Friday, February 14, 2014

Leavening Agents

So, I've just been blindly throwing out baking recipes for three years without explaining why they work.  For those of you who try a recipe off the internet and can't figure out why you don't get a proper result, a little knowledge about leavening can help you fix the problems in most baked goods.  The kinds of leavening agents I use are, in order of complexity: air, steam, baking soda, baking powder, and yeast.

Air:  This refers to mechanically beating air into a batter, which then solidifies when the starches or proteins in the product set.  It is what makes meringue fluffy and sponge cakes light.  It makes whipped cream stiff.  When you force millions of tiny air bubbles to stay in suspension, they create volume.

Steam:  This is what puffs up cream puffs, Yorkshire pudding, and puff pastry.  It is responsible for the flakiness of pie crusts, biscuits, and croissants.  It's when you put something moist in your batter or dough (usually water or butter), then bake it at high heat for a short period of time.  The moisture creates steam quickly, which stretches out the dough.  The dough then gelatinizes.  When the steam bakes away, the solid shell of baked product remains.  It's like when you make a papier-mâché balloon, then pop the balloon inside once the paper has dried.

Baking Soda:  I'm not going into the chemistry lesson.  When mixed with moisture and a slight acid (buttermilk, lemon juice, vinegar, chocolate), baking soda foams into small bubbles of carbon dioxide which run their course fairly quickly.  You need to bake this product within a short period of time, 15 to 30 minutes.  It is what gives cookies their crumble and pancakes a fine grain.

Double-Acting Baking Powder:  Again, not boring you with the chemistry.  Baking powder combines baking soda with an acid and a stabilizing agent, so you don't need to add acid to the dough.  It activates when exposed to heat.  This means you don't have to bake it the same hour the dough is made.  The crumb is a bit larger and more solid.  It's used in cakes, biscuits, scones, and quick breads.  Often, you'll see it in combination with baking soda.  This is usually when there's an acidic batter that can take advantage of the soda to produce a slightly smaller crumb.

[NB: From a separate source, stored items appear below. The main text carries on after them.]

theorem lastWritten_of_not_write {w : PortWord} (h : isWrite w = false) (t : Sel) (r : Slot) :
    lastWritten t r [w] = none := by
  cases w with
  | cmd8 _ => rfl
  | sbw20 _ => cases h
  | pin _ => rfl

/-- A word of the buffer after one port word is the data written to it, or as it was. -/
theorem react_sb_read {t : Sel} (ht : t ≠ .null) (r : Slot) (w : PortWord) (s : State) :
    (react w s).sb.read t r = (lastWritten t r [w]).getD (s.sb.read t r) := by
  cases hw : isWrite w with
  | false => rw [react_not_write hw, lastWritten_of_not_write hw, Option.getD_none]
  | true =>
    cases w with
    | cmd8 _ => cases hw
    | pin _ => cases hw
    | sbw20 w =>
      rw [lastWritten_sbw20, react, sbWrite_sb, SampleBuffer.read_write, wordAddress_of_write]
      simp only [addressedWord_eq_some_iff ht]
      split_ifs <;> rfl

/-- A word of the buffer after any port words is the data last written to it, or as it was (R133). -/
theorem reactAll_sb_read {t : Sel} (ht : t ≠ .null) (r : Slot) (l : List PortWord) (s : State) :
    (reactAll l s).sb.read t r = (lastWritten t r l).getD (s.sb.read t r) := by
  induction l using List.reverseRecOn with
  | nil => rfl
  | append_singleton l w ih =>
    rw [reactAll_append, reactAll_cons, reactAll_nil, react_sb_read ht, ih, lastWritten_concat, Option.getD_or]

/-- Settles O17, by induction from the end of the list. -/
theorem bufferReadsLatestWrite : Obligations.BufferReadsLatestWrite := by
  unfold Obligations.BufferReadsLatestWrite
  intro s l
  exact ⟨_, drains_reactAll s l, fun r => SampleBuffer.read_null _ r, fun t r ht => reactAll_sb_read ht r l s⟩

/-! The two bytes of one word (R134, R135). -/

theorem ne_start_of_low {c : Cursor} (h : c.half = .low) : c ≠ Cursor.start := by
  rintro rfl
  cases h

/-- After an exchange at HIGH the cursor stands at LOW of the same slot. -/
theorem exchange_cursor_of_high {s : State} (h : s.cursor.half = .high) (rx : Byte) :
    (exchange rx s).cursor = ⟨s.cursor.slot, .low⟩ := by
  rw [exchange_cursor, nextCursor_of_high h]

/-- In mode NONE an exchange at LOW sends the low byte of the word the buffer holds then (R134). -/
theorem exchange_txd_low_of_none {s : State} (hm : s.mode = .none) {r : Slot} (hc : s.cursor = ⟨r, .low⟩)
    (rx : Byte) : (exchange rx s).txd = lowByte (s.sb.read s.engine.sel r) := by
  have hne : s.cursor ≠ Cursor.start := ne_start_of_low (congrArg Cursor.half hc)
  rw [exchange_txd_of_none hm, selectionUpdate_of_ne hne, hc, byteOf_low]

/-- Two exchanges with other words between, which leave the latch and what was received. -/
theorem stream_two_exchanges {s u : State} {rx : Byte} (hu : u.stream = (exchange rx s).stream) (ry : Byte) :
    (exchange ry u).stream = s.stream ++ [(exchange rx s).txd, (exchange ry u).txd] := by
  rw [stream_exchange, hu, stream_exchange, List.append_assoc, List.singleton_append]
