-- ==== Sys2Proof/Word.lean ====
section
/-!
DEFINITION. The words of the machine and nothing more: bytes, halfwords, 32-bit and 64-bit words, and the 57-bit
virtual address.
-/

namespace Sys2Proof

/-- A byte; the byte at the lowest address holds bits 7:0 (R2). -/
abbrev Byte := BitVec 8

/-- A thread register or an instruction word. -/
abbrev Word := BitVec 32

/-- A uniform register or a control register. -/
abbrev DWord := BitVec 64

/-- A virtual address (R316). -/
abbrev VAddr := BitVec 57

end Sys2Proof
end

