-- ==== Sys2Proof/Config.lean ====
section
/-!
DEFINITION. What one module fixes and the spec leaves open. Every constant here is opaque: no proof can see its value.
-/

namespace Sys2Proof.Config

/-- R167: whether, of two threads' stores of one instruction to one byte, the later thread's stands last. The argument
is the state's free-value counter. (log entry 13) -/
opaque laterStoreWins : Nat → Bool

/-- R159: whether a `.rep` load that a replica could serve is served by it. (log entry 15) -/
opaque replicaServes : Nat → Bool

/-- R330: whether both signatures of a firmware image verify. The argument is the image's bytes. (log entry 14) -/
opaque signaturesVerify : List Byte → Bool

/-- R330: the digests fused in a die, of the Ed25519 public key and of the ML-DSA-65 one. (log entry 14) -/
opaque fusedDigests : Nat → List Byte × List Byte

/-- R330: the security version fused in a die. (log entry 14) -/
opaque fusedMinimum : Nat → Nat

/-- R331: the two signatures of a die's alias keys over a message. (log entry 14) -/
opaque signReport : Nat → List Byte → List Byte

/-- R139: how many contributions of an expansion its spill area holds beyond the 64 on chip. (log entry 24) -/
opaque spillRoom : Nat

/-- A byte the spec gives no value. The first argument is the state's free-value counter, the second the place.
(log entry 3) -/
opaque freeByte : Nat → Nat → Byte

end Sys2Proof.Config
end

Yeast:  Yeast is an organism, specifically a fungus.  Ew, gross.  It munches on the sugar in dough and creates carbon dioxide and alcohol as a byproduct.  The "yeasty" smell we associate with bread is the alcohol.  Because you have to wait for the little yeasts to do their work, this method takes longer.  Generally, you let them go at it for an hour to create texture, punch down and shape the dough, then give them close to another hour to rise again.  The heat of the oven kills the yeast (it dies around 115º), so don't worry.  You're not eating live fungus.  Save that for raw mushrooms.  Because of the long gluten strands created during kneading and rising, yeast leavening is used for bread and certain pastries such as croissants and danish.  Some waffle batters are leavened by yeast, but the most common recipes use baking powder.  Sourdough and sponges are an offshoot of yeast leavening, when you let the yeasts work their magic over a much longer period of time to achieve a more acidic flavor.

Hope this clarifies some recipes and contributes to successful baking.